Thursday, July 12, 2007

To Keyword Or Not To Keyword

One of the most attractive aspects of Ruby is the fact that it has relatively few sacred keywords. In most cases, things you'd expect to be keywords are actually methods, and you can wrap or hook their behavior and create amazing potential.

One perfect example of this is require. Because require is just a method, you can define your own version that wraps its behavior. This is exactly how RubyGems does its magic...rather than immediately calling the default require, it can modify load paths based on your installed gems, allowing for a dynamically-expanding load path and the pluggability we've all come to know and love.

But all such keyword-like methods are not so well behaved. Many methods make runtime changes that are otherwise impossible to do from normal Ruby code. Most of these are on Kernel. I propose that several of these methods should actually be keywords.

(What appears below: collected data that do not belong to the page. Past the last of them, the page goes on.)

@[simp] theorem post_turns (p : Nat) (r : EvRec) : (s.post p r).turns = s.turns := by
  simp only [State.post]; split <;> rfl
@[simp] theorem post_steps (p : Nat) (r : EvRec) : (s.post p r).steps = s.steps := by
  simp only [State.post]; split <;> rfl
@[simp] theorem post_sel (p : Nat) (r : EvRec) : (s.post p r).sel = s.sel := by
  simp only [State.post]; split <;> rfl
@[simp] theorem post_dropAt (p : Nat) (r : EvRec) : (s.post p r).dropAt = s.dropAt := by
  simp only [State.post]; split <;> rfl
@[simp] theorem post_time (p : Nat) (r : EvRec) : (s.post p r).time = s.time := by
  simp only [State.post]; split <;> rfl
@[simp] theorem post_dieDev (p : Nat) (r : EvRec) : (s.post p r).dieDev = s.dieDev := by
  simp only [State.post]; split <;> rfl
@[simp] theorem post_checked (p : Nat) (r : EvRec) : (s.post p r).checked = s.checked := by
  simp only [State.post]; split <;> rfl
@[simp] theorem post_cycle (p : Nat) (r : EvRec) : (s.post p r).cycle = s.cycle := by
  simp only [State.post]; split <;> rfl
@[simp] theorem post_dev (p : Nat) (r : EvRec) : (s.post p r).dev = s.dev := by
  simp only [State.post]; split <;> rfl
@[simp] theorem post_dram (p : Nat) (r : EvRec) : (s.post p r).dram = s.dram := by
  simp only [State.post]; split <;> rfl
@[simp] theorem post_host (p : Nat) (r : EvRec) : (s.post p r).host = s.host := by
  simp only [State.post]; split <;> rfl
@[simp] theorem post_hostBehind (p : Nat) (r : EvRec) : (s.post p r).hostBehind = s.hostBehind := by
  simp only [State.post]; split <;> rfl
@[simp] theorem post_l2 (p : Nat) (r : EvRec) : (s.post p r).l2 = s.l2 := by
  simp only [State.post]; split <;> rfl
@[simp] theorem post_poison (p : Nat) (r : EvRec) : (s.post p r).poison = s.poison := by
  simp only [State.post]; split <;> rfl
@[simp] theorem post_spad (p : Nat) (r : EvRec) : (s.post p r).spad = s.spad := by
  simp only [State.post]; split <;> rfl
@[simp] theorem post_lode (p : Nat) (r : EvRec) : (s.post p r).lode = s.lode := by
  simp only [State.post]; split <;> rfl
@[simp] theorem post_busy (p : Nat) (r : EvRec) : (s.post p r).busy = s.busy := by
  simp only [State.post]; split <;> rfl
@[simp] theorem post_merges (p : Nat) (r : EvRec) : (s.post p r).merges = s.merges := by
  simp only [State.post]; split <;> rfl
@[simp] theorem post_linkModules (p : Nat) (r : EvRec) : (s.post p r).linkModules = s.linkModules := by
  simp only [State.post]; split <;> rfl
@[simp] theorem post_sideband (p : Nat) (r : EvRec) : (s.post p r).sideband = s.sideband := by
  simp only [State.post]; split <;> rfl
@[simp] theorem post_diesHeld (p : Nat) (r : EvRec) : (s.post p r).diesHeld = s.diesHeld := by
  simp only [State.post]; split <;> rfl
@[simp] theorem post_boot (p : Nat) (r : EvRec) : (s.post p r).boot = s.boot := by
  simp only [State.post]; split <;> rfl
@[simp] theorem post_minVersion (p : Nat) (r : EvRec) : (s.post p r).minVersion = s.minVersion := by
  simp only [State.post]; split <;> rfl
@[simp] theorem post_raise (p : Nat) (r : EvRec) : (s.post p r).raise = s.raise := by
  simp only [State.post]; split <;> rfl
@[simp] theorem post_mgmt (p : Nat) (r : EvRec) : (s.post p r).mgmt = s.mgmt := by
  simp only [State.post]; split <;> rfl
@[simp] theorem post_bytes (p : Nat) (r : EvRec) : (s.post p r).bytes = s.bytes := by
  simp only [State.post]; split <;> rfl
@[simp] theorem post_parts (p : Nat) (r : EvRec) : (s.post p r).parts = s.parts := by
  simp only [State.post]; split <;> rfl
@[simp] theorem post_ctxs (p : Nat) (r : EvRec) : (s.post p r).ctxs = s.ctxs := by
  simp only [State.post]; split <;> rfl
@[simp] theorem post_launches (p : Nat) (r : EvRec) : (s.post p r).launches = s.launches := by
  simp only [State.post]; split <;> rfl
@[simp] theorem post_blocks (p : Nat) (r : EvRec) : (s.post p r).blocks = s.blocks := by
  simp only [State.post]; split <;> rfl
@[simp] theorem post_cores (p : Nat) (r : EvRec) : (s.post p r).cores = s.cores := by
  simp only [State.post]; split <;> rfl
@[simp] theorem post_groups (p : Nat) (r : EvRec) : (s.post p r).groups = s.groups := by
  simp only [State.post]; split <;> rfl
@[simp] theorem post_tlb (p : Nat) (r : EvRec) : (s.post p r).tlb = s.tlb := by
  simp only [State.post]; split <;> rfl
@[simp] theorem post_walks (p : Nat) (r : EvRec) : (s.post p r).walks = s.walks := by
  simp only [State.post]; split <;> rfl
@[simp] theorem post_maps (p : Nat) (r : EvRec) : (s.post p r).maps = s.maps := by
  simp only [State.post]; split <;> rfl
@[simp] theorem post_engs (p : Nat) (r : EvRec) : (s.post p r).engs = s.engs := by
  simp only [State.post]; split <;> rfl
@[simp] theorem post_engseq (p : Nat) (r : EvRec) : (s.post p r).engseq = s.engseq := by
  simp only [State.post]; split <;> rfl
@[simp] theorem post_preqs (p : Nat) (r : EvRec) : (s.post p r).preqs = s.preqs := by
  simp only [State.post]; split <;> rfl
@[simp] theorem post_preqSeqs (p : Nat) (r : EvRec) : (s.post p r).preqSeqs = s.preqSeqs := by
  simp only [State.post]; split <;> rfl
@[simp] theorem post_preqHeld (p : Nat) (r : EvRec) : (s.post p r).preqHeld = s.preqHeld := by
  simp only [State.post]; split <;> rfl
@[simp] theorem post_preqTurn (p : Nat) (r : EvRec) : (s.post p r).preqTurn = s.preqTurn := by
  simp only [State.post]; split <;> rfl
@[simp] theorem post_ridseq (p : Nat) (r : EvRec) : (s.post p r).ridseq = s.ridseq := by
  simp only [State.post]; split <;> rfl
@[simp] theorem post_dropsOwed (p : Nat) (r : EvRec) : (s.post p r).dropsOwed = s.dropsOwed := by
  simp only [State.post]; split <;> rfl
@[simp] theorem post_replies (p : Nat) (r : EvRec) : (s.post p r).replies = s.replies := by
  simp only [State.post]; split <;> rfl
@[simp] theorem post_sent (p : Nat) (r : EvRec) : (s.post p r).sent = s.sent := by
  simp only [State.post]; split <;> rfl
@[simp] theorem post_answers (p : Nat) (r : EvRec) : (s.post p r).answers = s.answers := by
  simp only [State.post]; split <;> rfl
@[simp] theorem post_downLinks (p : Nat) (r : EvRec) : (s.post p r).downLinks = s.downLinks := by
  simp only [State.post]; split <;> rfl
@[simp] theorem post_msix (p : Nat) (r : EvRec) : (s.post p r).msix = s.msix := by
  simp only [State.post]; split <;> rfl
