theorem fadd (h f) : Statement (.fadd h f) := of_encoded rfl rfl
theorem fsub (h f) : Statement (.fsub h f) := of_encoded rfl rfl
theorem fmul (h f) : Statement (.fmul h f) := of_encoded rfl rfl
theorem ffma (h f) : Statement (.ffma h f) := of_encoded rfl rfl
theorem fmin (h f) : Statement (.fmin h f) := of_encoded rfl rfl
theorem fmax (h f) : Statement (.fmax h f) := of_encoded rfl rfl
theorem fclass (h f) : Statement (.fclass h f) := of_encoded rfl rfl
theorem frcp (h f) : Statement (.frcp h f) := of_encoded rfl rfl
theorem frsq (h f) : Statement (.frsq h f) := of_encoded rfl rfl
theorem fsqrt (h f) : Statement (.fsqrt h f) := of_encoded rfl rfl
theorem fexp2 (h f) : Statement (.fexp2 h f) := of_encoded rfl rfl
theorem flog2 (h f) : Statement (.flog2 h f) := of_encoded rfl rfl
theorem fsin (h f) : Statement (.fsin h f) := of_encoded rfl rfl
theorem fcos (h f) : Statement (.fcos h f) := of_encoded rfl rfl
theorem ftanh (h f) : Statement (.ftanh h f) := of_encoded rfl rfl
theorem fsigm (h f) : Statement (.fsigm h f) := of_encoded rfl rfl
theorem hadd2 (h f) : Statement (.hadd2 h f) := of_encoded rfl rfl
theorem hmul2 (h f) : Statement (.hmul2 h f) := of_encoded rfl rfl
theorem hfma2 (h f) : Statement (.hfma2 h f) := of_encoded rfl rfl
theorem dot4 (h f) : Statement (.dot4 h f) := of_encoded rfl rfl
theorem wred (h f) : Statement (.wred h f) := of_encoded rfl rfl
theorem imad (h f) : Statement (.imad h f) := of_encoded rfl rfl
theorem cvt (h f) : Statement (.cvt h f) := of_encoded rfl rfl
theorem cvti (h f) : Statement (.cvti h f) := of_encoded rfl rfl
theorem cvtf (h f) : Statement (.cvtf h f) := of_encoded rfl rfl
theorem pack (h f) : Statement (.pack h f) := of_encoded rfl rfl
theorem unpack (h f) : Statement (.unpack h f) := of_encoded rfl rfl
theorem qhist (h f) : Statement (.qhist h f) := of_encoded rfl rfl
theorem qscale (h f) : Statement (.qscale h f) := of_encoded rfl rfl
theorem qcvt (h f) : Statement (.qcvt h f) := of_encoded rfl rfl
theorem iadd (h f) : Statement (.iadd h f) := of_encoded rfl rfl
theorem iaddc (h f) : Statement (.iaddc h f) := of_encoded rfl rfl
theorem isub (h f) : Statement (.isub h f) := of_encoded rfl rfl
theorem imul (h f) : Statement (.imul h f) := of_encoded rfl rfl
theorem imulh (h f) : Statement (.imulh h f) := of_encoded rfl rfl
theorem imin (h f) : Statement (.imin h f) := of_encoded rfl rfl
theorem imax (h f) : Statement (.imax h f) := of_encoded rfl rfl
theorem iabs (h f) : Statement (.iabs h f) := of_encoded rfl rfl
theorem ineg (h f) : Statement (.ineg h f) := of_encoded rfl rfl
theorem lea (h f) : Statement (.lea h f) := of_encoded rfl rfl
theorem ishl (h f) : Statement (.ishl h f) := of_encoded rfl rfl
theorem ishr (h f) : Statement (.ishr h f) := of_encoded rfl rfl
theorem isar (h f) : Statement (.isar h f) := of_encoded rfl rfl
theorem iand (h f) : Statement (.iand h f) := of_encoded rfl rfl
theorem ior (h f) : Statement (.ior h f) := of_encoded rfl rfl
theorem ixor (h f) : Statement (.ixor h f) := of_encoded rfl rfl
theorem inot (h f) : Statement (.inot h f) := of_encoded rfl rfl
theorem popc (h f) : Statement (.popc h f) := of_encoded rfl rfl
theorem clz (h f) : Statement (.clz h f) := of_encoded rfl rfl
theorem brev (h f) : Statement (.brev h f) := of_encoded rfl rfl
theorem bfx (h f) : Statement (.bfx h f) := of_encoded rfl rfl
theorem bfi (h f) : Statement (.bfi h f) := of_encoded rfl rfl
theorem pseti (h f) : Statement (.pseti h f) := of_encoded rfl rfl
theorem psetf (h f) : Statement (.psetf h f) := of_encoded rfl rfl
theorem plop (h f) : Statement (.plop h f) := of_encoded rfl rfl
theorem pvote (h f) : Statement (.pvote h f) := of_encoded rfl rfl
theorem pmovTov (h f) : Statement (.pmovTov h f) := of_encoded rfl rfl
theorem pmovFromv (h f) : Statement (.pmovFromv h f) := of_encoded rfl rfl
theorem mov (h f) : Statement (.mov h f) := of_encoded rfl rfl
theorem sel (h f) : Statement (.sel h f) := of_encoded rfl rfl
theorem shfl (h f) : Statement (.shfl h f) := of_encoded rfl rfl
theorem bcast (h f) : Statement (.bcast h f) := of_encoded rfl rfl
theorem kmov (h f) : Statement (.kmov h f) := of_encoded rfl rfl
theorem drop (h f) : Statement (.drop h f) := of_encoded rfl rfl
theorem clear (h f) : Statement (.clear h f) := of_encoded rfl rfl
theorem release (h f) : Statement (.release h f) := of_encoded rfl rfl
theorem hold (h f) : Statement (.hold h f) := of_encoded rfl rfl
theorem recount (h f) : Statement (.recount h f) := of_encoded rfl rfl
theorem rdsr (h f) : Statement (.rdsr h f) := of_encoded rfl rfl
theorem rdsrClr (h f) : Statement (.rdsrClr h f) := of_encoded rfl rfl
theorem time (h f) : Statement (.time h f) := of_encoded rfl rfl
theorem ld (h f) : Statement (.ld h f) := of_encoded rfl rfl
theorem st (h f) : Statement (.st h f) := of_encoded rfl rfl
theorem pref (h f) : Statement (.pref h f) := of_encoded rfl rfl
theorem atom (h f) : Statement (.atom h f) := of_encoded rfl rfl
theorem cas (h f) : Statement (.cas h f) := of_encoded rfl rfl
theorem red (h f) : Statement (.red h f) := of_encoded rfl rfl
theorem amaxp (h f) : Statement (.amaxp h f) := of_encoded rfl rfl
theorem fence (h f) : Statement (.fence h f) := of_encoded rfl rfl
theorem cwb (h f) : Statement (.cwb h f) := of_encoded rfl rfl
theorem bra (h f) : Statement (.bra h f) := of_encoded rfl rfl
theorem bri (h f) : Statement (.bri h f) := of_encoded rfl rfl
theorem call (h f) : Statement (.call h f) := of_encoded rfl rfl
theorem calli (h f) : Statement (.calli h f) := of_encoded rfl rfl
theorem ret (h f) : Statement (.ret h f) := of_encoded rfl rfl
theorem exit (h f) : Statement (.exit h f) := of_encoded rfl rfl
theorem yield (h f) : Statement (.yield h f) := of_encoded rfl rfl
theorem nop (h f) : Statement (.nop h f) := of_encoded rfl rfl
theorem wait (h f) : Statement (.wait h f) := of_encoded rfl rfl
theorem sleep (h f) : Statement (.sleep h f) := of_encoded rfl rfl
theorem trap (h f) : Statement (.trap h f) := of_encoded rfl rfl
theorem bkpt (h f) : Statement (.bkpt h f) := of_encoded rfl rfl
theorem sload (h f) : Statement (.sload h f) := of_encoded rfl rfl
theorem sstore (h f) : Statement (.sstore h f) := of_encoded rfl rfl
theorem sevict (h f) : Statement (.sevict h f) := of_encoded rfl rfl
theorem sstat (h f) : Statement (.sstat h f) := of_encoded rfl rfl
theorem mmt (h f) : Statement (.mmt h f) := of_encoded rfl rfl
theorem mmtx (h f) : Statement (.mmtx h f) := of_encoded rfl rfl
theorem mmtg (h f) : Statement (.mmtg h f) := of_encoded rfl rfl
theorem gzero (h f) : Statement (.gzero h f) := of_encoded rfl rfl
theorem gload (h f) : Statement (.gload h f) := of_encoded rfl rfl
theorem gstore (h f) : Statement (.gstore h f) := of_encoded rfl rfl
theorem accz (h f) : Statement (.accz h f) := of_encoded rfl rfl
theorem accld (h f) : Statement (.accld h f) := of_encoded rfl rfl
theorem accst (h f) : Statement (.accst h f) := of_encoded rfl rfl
theorem accmv (h f) : Statement (.accmv h f) := of_encoded rfl rfl
theorem tagset (h f) : Statement (.tagset h f) := of_encoded rfl rfl
theorem tagcnt (h f) : Statement (.tagcnt h f) := of_encoded rfl rfl
theorem vcopy (h f) : Statement (.vcopy h f) := of_encoded rfl rfl
theorem vgather (h f) : Statement (.vgather h f) := of_encoded rfl rfl
theorem vscatter (h f) : Statement (.vscatter h f) := of_encoded rfl rfl
theorem vput (h f) : Statement (.vput h f) := of_encoded rfl rfl
theorem vget (h f) : Statement (.vget h f) := of_encoded rfl rfl
theorem vred (h f) : Statement (.vred h f) := of_encoded rfl rfl
theorem vstat (h f) : Statement (.vstat h f) := of_encoded rfl rfl
theorem vcancel (h f) : Statement (.vcancel h f) := of_encoded rfl rfl
theorem sort (h f) : Statement (.sort h f) := of_encoded rfl rfl
theorem bararr (h f) : Statement (.bararr h f) := of_encoded rfl rfl
theorem barwait (h f) : Statement (.barwait h f) := of_encoded rfl rfl
theorem barsync (h f) : Statement (.barsync h f) := of_encoded rfl rfl
theorem bardrop (h f) : Statement (.bardrop h f) := of_encoded rfl rfl
theorem barstat (h f) : Statement (.barstat h f) := of_encoded rfl rfl
theorem grpq (h f) : Statement (.grpq h f) := of_encoded rfl rfl
theorem launch (h f) : Statement (.launch h f) := of_encoded rfl rfl
theorem fsig (h f) : Statement (.fsig h f) := of_encoded rfl rfl
theorem fwait (h f) : Statement (.fwait h f) := of_encoded rfl rfl
theorem nexttile (h f) : Statement (.nexttile h f) := of_encoded rfl rfl
theorem steal (h f) : Statement (.steal h f) := of_encoded rfl rfl
theorem wrsrFlush (h f) : Statement (.wrsrFlush h f) := of_encoded rfl rfl
theorem wrsrQuota (h f) : Statement (.wrsrQuota h f) := of_encoded rfl rfl
theorem wrsrEvent (h f) : Statement (.wrsrEvent h f) := of_encoded rfl rfl
theorem watch (h f) : Statement (.watch h f) := of_encoded rfl rfl
theorem warpSwapOut (x0 x1 x2) : Statement (.warpSwapOut x0 x1 x2) := of_none rfl
theorem syncBlockTimeout (x0 x1) : Statement (.syncBlockTimeout x0 x1) := of_none rfl
theorem warpEviction (x0 x1) : Statement (.warpEviction x0 x1) := of_none rfl
theorem warpRefill (x0 x1) : Statement (.warpRefill x0 x1) := of_none rfl
theorem slotAllocation (x0 x1) : Statement (.slotAllocation x0 x1) := of_none rfl
theorem blockAdmission (x0 x1) : Statement (.blockAdmission x0 x1) := of_none rfl
theorem blockEnd (x0) : Statement (.blockEnd x0) := of_none rfl
theorem barrierWaiterRelease (x0 x1 x2) : Statement (.barrierWaiterRelease x0 x1 x2) := of_none rfl
theorem sleepExpiry (x0 x1 x2) : Statement (.sleepExpiry x0 x1 x2) := of_none rfl
theorem fwaitRelease (x0 x1 x2) : Statement (.fwaitRelease x0 x1 x2) := of_none rfl
theorem instructionFetch (x0 x1) : Statement (.instructionFetch x0 x1) := of_none rfl
theorem loadWriteback (x0 x1 x2) : Statement (.loadWriteback x0 x1 x2) := of_none rfl
theorem storePerformed (x0 x1 x2 x3) : Statement (.storePerformed x0 x1 x2 x3) := of_none rfl
theorem accessTranslationFault (x0 x1 x2 x3) : Statement (.accessTranslationFault x0 x1 x2 x3) := of_none rfl
theorem operandLogReplay (x0 x1 x2) : Statement (.operandLogReplay x0 x1 x2) := of_none rfl
theorem storeFaultReplay (x0 x1) : Statement (.storeFaultReplay x0 x1) := of_none rfl
theorem translationWalk (x0 x1 x2) : Statement (.translationWalk x0 x1 x2) := of_none rfl
theorem translationExpiry (x0) : Statement (.translationExpiry x0) := of_none rfl
theorem leaseRenewal (x0) : Statement (.leaseRenewal x0) := of_none rfl
theorem stratumLoadComplete (x0 x1) : Statement (.stratumLoadComplete x0 x1) := of_none rfl
theorem matrixRowWaitEnd (x0 x1) : Statement (.matrixRowWaitEnd x0 x1) := of_none rfl
theorem matrixRetire (x0 x1) : Statement (.matrixRetire x0 x1) := of_none rfl
theorem matrixStop (x0 x1) : Statement (.matrixStop x0 x1) := of_none rfl
theorem xAsyncComplete (x0 x1) : Statement (.xAsyncComplete x0 x1) := of_none rfl
theorem engineUnitTransfer (x0) : Statement (.engineUnitTransfer x0) := of_none rfl
theorem engineOperationComplete (x0) : Statement (.engineOperationComplete x0) := of_none rfl
theorem engineLockWaitEnd (x0) : Statement (.engineLockWaitEnd x0) := of_none rfl
theorem mergeFormed (x0) : Statement (.mergeFormed x0) := of_none rfl
theorem lodeRefresh (x0 x1) : Statement (.lodeRefresh x0 x1) := of_none rfl
theorem queueDoorbell (x0 x1 x2) : Statement (.queueDoorbell x0 x1 x2) := of_none rfl
theorem queueEnable (x0 x1 x2) : Statement (.queueEnable x0 x1 x2) := of_none rfl
theorem launchEntry (x0) : Statement (.launchEntry x0) := of_none rfl
theorem fenceSignalEntry (x0 x1) : Statement (.fenceSignalEntry x0 x1) := of_none rfl
theorem fenceWaitEntry (x0 x1) : Statement (.fenceWaitEntry x0 x1) := of_none rfl
theorem lodeCopyEntry (x0 x1) : Statement (.lodeCopyEntry x0 x1) := of_none rfl
theorem gridRead (x0) : Statement (.gridRead x0) := of_none rfl
theorem launchComplete (x0) : Statement (.launchComplete x0) := of_none rfl
theorem reductionBufferApply (x0) : Statement (.reductionBufferApply x0) := of_none rfl
theorem timeSliceExpiry (x0) : Statement (.timeSliceExpiry x0) := of_none rfl
theorem pageRetryDoorbell (x0 x1) : Statement (.pageRetryDoorbell x0 x1) := of_none rfl
theorem hostContextFlush (x0 x1) : Statement (.hostContextFlush x0 x1) := of_none rfl
theorem pageRequestTableBase (x0 x1) : Statement (.pageRequestTableBase x0 x1) := of_none rfl
theorem pageRequestReply (x0 x1) : Statement (.pageRequestReply x0 x1) := of_none rfl
theorem eventRecordPost (x0) : Statement (.eventRecordPost x0) := of_none rfl
theorem eventQueueHead (x0 x1) : Statement (.eventQueueHead x0 x1) := of_none rfl
theorem fragmentResume (x0 x1) : Statement (.fragmentResume x0 x1) := of_none rfl
theorem fragmentResumeAtPc (x0 x1) : Statement (.fragmentResumeAtPc x0 x1) := of_none rfl
theorem fragmentResumeNext (x0 x1) : Statement (.fragmentResumeNext x0 x1) := of_none rfl
theorem fragmentResumeNoWatch (x0 x1) : Statement (.fragmentResumeNoWatch x0 x1) := of_none rfl
theorem warpKill (x0 x1) : Statement (.warpKill x0 x1) := of_none rfl
theorem softPreemptRequest (x0 x1) : Statement (.softPreemptRequest x0 x1) := of_none rfl
theorem forcedHalt (x0 x1) : Statement (.forcedHalt x0 x1) := of_none rfl
theorem graceExpiry (x0) : Statement (.graceExpiry x0) := of_none rfl
theorem contextKill (x0 x1) : Statement (.contextKill x0 x1) := of_none rfl
theorem killTimerExpiry (x0) : Statement (.killTimerExpiry x0) := of_none rfl
theorem preemptWithdraw (x0 x1) : Statement (.preemptWithdraw x0 x1) := of_none rfl
theorem contextSaveComplete (x0) : Statement (.contextSaveComplete x0) := of_none rfl
theorem saveFault (x0 x1 x2) : Statement (.saveFault x0 x1 x2) := of_none rfl
theorem contextRestore (x0) : Statement (.contextRestore x0) := of_none rfl
theorem skewCheck (x0) : Statement (.skewCheck x0) := of_none rfl
theorem peerInboundPacket (x0 x1) : Statement (.peerInboundPacket x0 x1) := of_none rfl
theorem peerStaleAnswer (x0 x1) : Statement (.peerStaleAnswer x0 x1) := of_none rfl
theorem peerNackAnswer (x0 x1) : Statement (.peerNackAnswer x0 x1) := of_none rfl
theorem peerTimeout (x0) : Statement (.peerTimeout x0) := of_none rfl
theorem fabricLinkSkewDown (x0 x1) : Statement (.fabricLinkSkewDown x0 x1) := of_none rfl
theorem hostSnoop (x0) : Statement (.hostSnoop x0) := of_none rfl
theorem hostMemAccess (x0 x1 x2 x3) : Statement (.hostMemAccess x0 x1 x2 x3) := of_none rfl
theorem moduleReset : Statement .moduleReset := of_none rfl
theorem sidebandDown : Statement .sidebandDown := of_none rfl
theorem linkModuleTrainingFail (x0) : Statement (.linkModuleTrainingFail x0) := of_none rfl
theorem bootGo (x0) : Statement (.bootGo x0) := of_none rfl
theorem certificateRequest : Statement .certificateRequest := of_none rfl
theorem reportRequest : Statement .reportRequest := of_none rfl
theorem partitionApply (x0) : Statement (.partitionApply x0) := of_none rfl
theorem bandReload (x0) : Statement (.bandReload x0) := of_none rfl
theorem bandWindow (x0 x1 x2) : Statement (.bandWindow x0 x1 x2) := of_none rfl
theorem telemetrySnapshot (x0) : Statement (.telemetrySnapshot x0) := of_none rfl
theorem powerWindow (x0 x1) : Statement (.powerWindow x0 x1) := of_none rfl
theorem thermalThrottle (x0 x1) : Statement (.thermalThrottle x0 x1) := of_none rfl
theorem thermalShutdown (x0) : Statement (.thermalShutdown x0) := of_none rfl
theorem rasRecord (x0 x1 x2 x3 x4 x5) : Statement (.rasRecord x0 x1 x2 x3 x4 x5) := of_none rfl
theorem minVersionRaise (x0) : Statement (.minVersionRaise x0) := of_none rfl
theorem configRegisterWrite (x0 x1 x2 x3) : Statement (.configRegisterWrite x0 x1 x2 x3) := of_none rfl
theorem reservedOpcode (x0) : Statement (.reservedOpcode x0) := of_none rfl
theorem sidebandUp : Statement .sidebandUp := of_none rfl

Update: Evan Phoenix of Rubinius (EngineYard), Wayne Kelly of Ruby.NET (Queensland University), and John Lam of IronRuby (Microsoft) have voiced their agreement on this interesting ruby-core mailing list thread. Have you shared your thoughts?

Justifying Keywords

There's a number of (in my opinion, very strong) justifications for this:
  1. Many Kernel methods manipulate runtime state in ways no other methods can. For example: local_variables requires access to the caller's variable scope; block_given? requires access to the block/iter stacks (in MRI code); eval requires access to just about everything having to do with a call; and there are others, see below.
  2. Because many of these methods manipulate normally-inaccessible runtime state, it is not possible to implement them in Ruby code. Therefore, even if someone wanted to override them (the primary reason for them to be methods) they could not duplicate their behavior in the overridden version. Overriding only destroys their utility.
  3. These methods are exactly the ones that complicate optimizing Ruby in all implementations, including Ruby 1.9, Rubinius, JRuby, Ruby.NET, and others. They confound a compiler's efforts to optimize calls by always leaving open questions about the behavior of a method. Will it need access to a heap-allocated scope? Will it save off a binding or the current call frame? No way to know for sure, since they're methods.
In short, there appears to be no good reason to keep them as methods, and many reasons to make them keywords. What follows is a short list of such methods and why they ought to be keywords:
  • *eval - requires implicit access to the caller's binding
  • block_given?/iterator? - requires access to block/iter information
  • local_variables - requires access to caller's scope
  • public/private/protected - requires access to current frame's visibility
There may be others, but these are definitely the biggest offenders. The three points above were used to compile this list, but my criteria for a keyword could be the following more straightforward points. A feature should be implemented (or converted to) a keyword if it fits either of the following criteria:
  • It manipulates runtime state in ways impossible from user-created code
  • It can't be implemented in user-created code, and therefore could not reasonably be overridden or hooked to provide additional behavior
As an alternative, if modifications could be made to ensure these methods were not overridable, Ruby implementations could safely treat them as keywords; searching for calls to "eval" in a given context would be guaranteed to mean an eval would take place in that context.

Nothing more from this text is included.